The 10-stop, self-guided tour launched in October explores Boston’s role in spurring the American abolitionist movement. As stories of diverse history are being erased, Snoad says a tour of Boston’s anti-slavery past offers a much-needed examination of that important history.
“We are in a moment now where our democracy and our freedoms are at risk. And we should remember what they did and be inspired by them, and I think many of us are,” he said.
The walk covers a six-block area labeled “Abolition Acre” by historian Horace Seldon, a historian, founder of Beacon Hill Scholars and a former guide with the Black Heritage Trail. That small area, in the heart of downtown Boston, was the center of many anti-slavery efforts in the city.
Christle Rawlins-Jackson, president of Beacon Hill Scholars, said the point of the tour is to give accurate and more complete histories of sites that continue to bring millions of visitors every year — especially as the federal government works to whitewash some of the country’s darker past.
Many of the tours throughout Boston focus on the city’s revolutionary history. But having a tour dedicated completely to the fight for freedom is paramount as visitors learn more about Boston and American history.
“It’s sort of symbolic that there’s also another perspective to this history that isn’t being available or readily told when they’re giving them the history of Boston,” Rawlins-Jackson said.
Some sites on the new tour are more recognizable. At Park Street Church, Black abolitionists fought to desegregate the church. At the Massachusetts State House, the country’s first law banning school segregation was passed in 1855.
But others — including the headquarters of organizations like The Liberator, the leading abolitionist newspaper of the time, and the Boston Female Anti-Slavery Society — highlight some of the untold pieces of Boston’s abolitionist history.
The tour adds to a growing number of self-guided historic opportunities in the city. The Freedom Trail highlights the American Revolution; the Black Heritage Trail focuses on the fight for equal rights.
But Snoad says a deeper dive into the city’s abolitionist history is an important addition to the group.
“This is the story of the early abolitionist movement and it happened right here in Boston,’’ he said. “It’s a movement that, had it not happened, who knows whether slavery would still be here today?”
The self-guided tour is available online. There’s a 47-minute audio narration that offers listeners an immersive experience into history with narration from Snoad and Rawlins-Jackson and dramatized reading from historical figures, along with a trail map and — for those who prefer to read along — written descriptions of each stop along the tour.
The audio tour guide highlights, for instance, the Old Courthouse and Prison, which played a significant role in the fight for freedom. While the original courthouse on that land is no longer there, the guide says it once was a site of “abolitionist defiance” of federal slavery laws.
Anthony Burns, an enslaved man from Virginia, escaped to Massachusetts but was eventually arrested by slave catchers and put on trial at the courthouse.
Local abolitionists protested and President Franklin Pierce, a supporter of slavery, sent U.S. troops to Boston to escort Burns back to slavery.

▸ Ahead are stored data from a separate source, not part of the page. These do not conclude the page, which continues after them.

-- ==== Sys2Proof/Machine/Operands.lean ====
section
/-! DEFINITION. The operand forms and the values the commands compute: the address byte on the wire (30_encoding.md R76),
managed addresses (42_register_access.md R126), the two bit operations (R122, R123), and the quantities assembled from single
bytes (20_memory.md R43). -/

namespace Sys2Proof.Machine

/-- `zext_32` of a byte (R6). -/
def zext32 (b : Byte) : Word := b.setWidth 32

/-- `AddrW(a) = a | WRITE_BIT` (R76). -/
def addrW (P : Params) (a : Byte) : Byte := a ||| P.WRITE_BIT

/-- `AddrR(a) = a & ~WRITE_BIT` (R76). -/
def addrR (P : Params) (a : Byte) : Byte := a &&& ~~~P.WRITE_BIT

/-- `managed(addr)` (R126). -/
def managed (P : Params) (a : Byte) : Bool :=
  addrR P a == addrR P P.A_RESET || addrR P a == addrR P P.A_CAPTURE_TRIG || addrR P a == addrR P P.A_FIFO_CTRL

/-- The byte `set_bit` writes back (R122). -/
def orMask (r mask : Byte) : Byte := r ||| mask

/-- The byte `clear_bit` writes back (R123). -/
def andNotMask (r mask : Byte) : Byte := r &&& ~~~mask

/-- "reports whether any bit in `mask` is set" (R124). -/
def anyBit (r mask : Byte) : Bool := (r &&& mask) != 0#8

/-- A Boolean result: 0 or 1 (R18). -/
def boolWord (b : Bool) : Word := if b then 1#32 else 0#32

/-- `(high << 8) | low` at 32 bits (R136). -/
def chipIdWord (high low : Byte) : Word := (zext32 high <<< 8) ||| zext32 low

/-- `(high << 16) | (mid << 8) | low` at 32 bits (R149). -/
def fifoLengthWord (low mid high : Byte) : Word := (zext32 high <<< 16) ||| (zext32 mid <<< 8) ||| zext32 low

end Sys2Proof.Machine
end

The case prompted outrage in Boston and became a rallying cry for the abolitionist movement.
“It sounds very familiar, considering what’s happening right now,” Snoad said, referencing widespread detentions by U.S. Immigrations and Customs Enforcement and National Guard deployments to cities across the country.
Egypt Lloyd, co-founder of the Cambridge-based organization the Slave Legacy History Coalition, praised the new tour for helping to remind people about what happened along the streets of Boston.
“Our history, when it comes to enslavement, it’s very, very important that we do not forget about it,” she said. “If we ignore our freedom and the things we’ve fought to keep our freedom, we definitely will lose it.”